Page 1 of 1

Dynamic Linker design and the role of ld.so

Posted: Mon Feb 03, 2025 12:13 pm
by venos
I'm at the point in which I can start to contemplate a dynamic linker, which I find quite exciting as its the furthest I've ever gotten before.

The design, however, seems to elude me slightly - there's a lot of conflicting information out there, and much of it is quite sparse.

AIUI there's two steps to dynamic linking, which makes sense - load the libraries, parse them, and put them in address space being step 1, and populating the addresses in the relocation table/GOT being step 2. So far, so good.

This can be done statically by the kernel at load time (I think), which is quite possibly the simplest way to go about it, but (1) advice all suggests move step 2 to runtime, not load time, but never elaborates why, and (2) existing systems make use of ld.so, and nowhere online do I see elaborated which of the 2 steps ld.so is responsible for, nor what the interface for it is, and how (and, for that matter, why) to use it.

Ergo, some clarifying questions:

1.) why not do step 2 at load time?

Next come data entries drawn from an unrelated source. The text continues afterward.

/-- A rejected word of a group, `e` the sub-code of its own bits: a misused prefix before it is reported first, at the
prefix (R35, R48). -/
def rejected (slot : Nat) (w : Word) (t : List Word) (e : Nat) (atPre : Bool) : Item :=
  if wordClass w = 14 then
    match decodePre w, t with
    | .ok p, b :: _ =>
      if atPre || misused p (likelyInstr (some p) b) then { slot := slot, what := .error (5, none) }
      else { slot := slot + 1, what := .error (e, likelyInstr (some p) b) }
    | _, _ => { slot := slot, what := .error (5, none) }
  else { slot := slot, what := .error (e, likelyInstr none w) }

/-- The words of a group from a slot on; what follows an illegal word does not matter. -/
def itemsFrom (fuel slot : Nat) (ws : List Word) : List Item :=
  match fuel, ws with
  | 0, _ => []
  | _, [] => []
  | n + 1, w :: t =>
    match decodeWords (w :: t) with
    | .ok (i, rest) =>
      let used := (w :: t).length - rest.length
      { slot := slot + used - 1, what := .ok i } :: itemsFrom n (slot + used) rest
    | .error (.illegal e atPre) => [rejected slot w t e atPre]
    | .error .short => [{ slot := slot, what := .error (5, none) }]

/-- The word at a slot of a packet alone, with the prefix before it if it has one. -/
def aloneItems (ws : List Word) (slot : Nat) : List Item :=
  let before := listAt ws (slot - 1) 0
  if slot != 0 && wordClass before == 14 then itemsFrom 1 (slot - 1) [before, listAt ws slot 0]
  else itemsFrom 1 slot [listAt ws slot 0]

/-- Is a word a control transfer (R33)? -/
def transfersWord (w : Word) : Bool :=
  match decodeWords [w] with
  | .ok (i, _) =>
    match i with
    | .br .. | .brc .. | .brv .. | .call .. | .ret .. | .jmpr .. | .join .. | .regang .. | .exit .. | .rte .. => true
    | _ => false
  | .error _ => false

/-- Is a word the packet's second control transfer or a later one? -/
def isSecond (ws : List Word) (slot : Nat) : Bool :=
  transfersWord (listAt ws slot 0) && (List.range slot).any fun j => transfersWord (listAt ws j 0)

/-- The trap after its group of a `trap` or `brk` (R418). -/
def State.lateTrap (s : State) (i : Instr) : Option TrapInfo :=
  match i with
  | .trap _ n => some { s.trapOf 21 0 with detail := n }
  | .brk _ => some (s.trapOf 22 0)
  | _ => none

/-! ## One group (R35, R404) -/

/-- A word of the group at its place: its slot, and what its packet makes of it. -/
def State.atItem (s : State) (ws : List Word) (started : Bool) (it : Item) : State :=
  { s with issue := { s.issue with
      slot := it.slot, second := isSecond ws it.slot, stray := started && isHeader (listAt ws it.slot 0) } }

/-- The sub-code of a word whose bits reject it: the lowest of its causes, those of its other fields included (R70). -/
def State.rejectSub (s : State) (e : Nat) (near : Option Instr) : Nat :=
  match near with
  | none => e
  | some i =>
    match s.illegal i with
    | some n => min n e
    | none => e

/-- Checks 2 to 4 of R35 for the words of a group in slot order: the state with the first trap taken. -/
def State.groupFault (s : State) (ws : List Word) (started : Bool) (its : List Item) : Option State :=
  its.findSome? fun it =>
    let t := s.atItem ws started it
    match it.what with
    | .error (e, near) => some (t.raise (t.trapOf 0 (t.rejectSub e near)))
    | .ok i => (t.preCheck i).map fun x => (t.atWord i).raise x

/-- The outcome of a step. -/
abbrev StepResult := Host.Outcome State Fault Refusal

/-- Does the issuing gang wait to try its group again? -/
def State.stalled (s : State) : Bool := s.gangWait == some .retry

/-- The word at `slot` waits where it stands while the rest of its group goes on: alone, or behind one that waits already. -/
def State.holdWord (s : State) (slot : Nat) : State :=
  if s.issue.waiting.isSome then
    s.mapGang fun x => { x with again := x.again.map fun a => { a with more := a.more ++ [slot] } }
  else ({ s with issue := { s.issue with slot := slot } } : State).waitIn .retry

/-- What a group makes of a word that waits or traps at its place, `t` being the group so far and `s0` the group's start:
an instruction of timing class W waits where it stands (R40), and so does a word that only the group's own earlier words
hold up; any other leaves the whole group without effect, but for its own wait or trap (R404). -/
def heldBack (exec : Instr → State → StepResult) (ws : List Word) (started : Bool) (s0 t u : State) (it : Item) (i : Instr) :
    Option State :=
  if u.stalled && (kindOf i).timing == .blocking then some (t.holdWord it.slot)
  else
    match exec i (s0.atItem ws started it) with
    | .next v => if v.issue.blocked then none else some (t.holdWord it.slot)
    | _ => none

/-- The words of a group, each over what it reads as it stood before the group (R32, R404). -/
def runItems (exec : Instr → State → StepResult) (ws : List Word) (started : Bool) (s0 t : State) (its : List Item) : StepResult :=
  match its with
  | [] => .next t
  | it :: rest =>
    match it.what with
    | .error _ => runItems exec ws started s0 t rest
    | .ok i =>
      let t0 : State := { t with issue := { t.issue with waiting := none } }
      match exec i (t0.atItem ws started it) with
      | .next u =>
        if u.issue.blocked then
          match heldBack exec ws started s0 t u it i with
          | some v => runItems exec ws started s0 v rest
          | none => exec i (s0.atItem ws started it)
        else if t.issue.waiting.isSome && u.issue.waiting.isSome then runItems exec ws started s0 (t.holdWord it.slot) rest
        else runItems exec ws started s0 { u with issue := { u.issue with waiting := u.issue.waiting <|> t.issue.waiting } } rest
      | r => r

/-- A word that issues alone, the rest of its group having issued. -/
def runAlone (exec : Instr → State → StepResult) (ws : List Word) (started : Bool) (t : State) (its : List Item) : StepResult :=
  match its with
  | [] => .next t
  | it :: _ =>
    match it.what with
    | .error _ => .next t
    | .ok i => exec i (t.atItem ws started it)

Why is conventional advice "install a helper stub that can go pull the information from the relocation table"? Realistically I could see it as a latency optimisation, but right now that's the only use I can conceive.
2.) what does ld.so do? Resolve symbols, or load libraries *and* resolve symobls? `man ld.so` suggests both, but information is contradictory elsewhere.
3.) what is the ld.so interface? This is documented nowhere that I've found thus far - if I want to use it, how? There is, perhaps, a nonzero chance this would be overkill for hobby OS, but it must surely serve some purpose or the larger *NIXen wouldn't go down that path.
4.) see above, por que ld.so over putting it in the kernel?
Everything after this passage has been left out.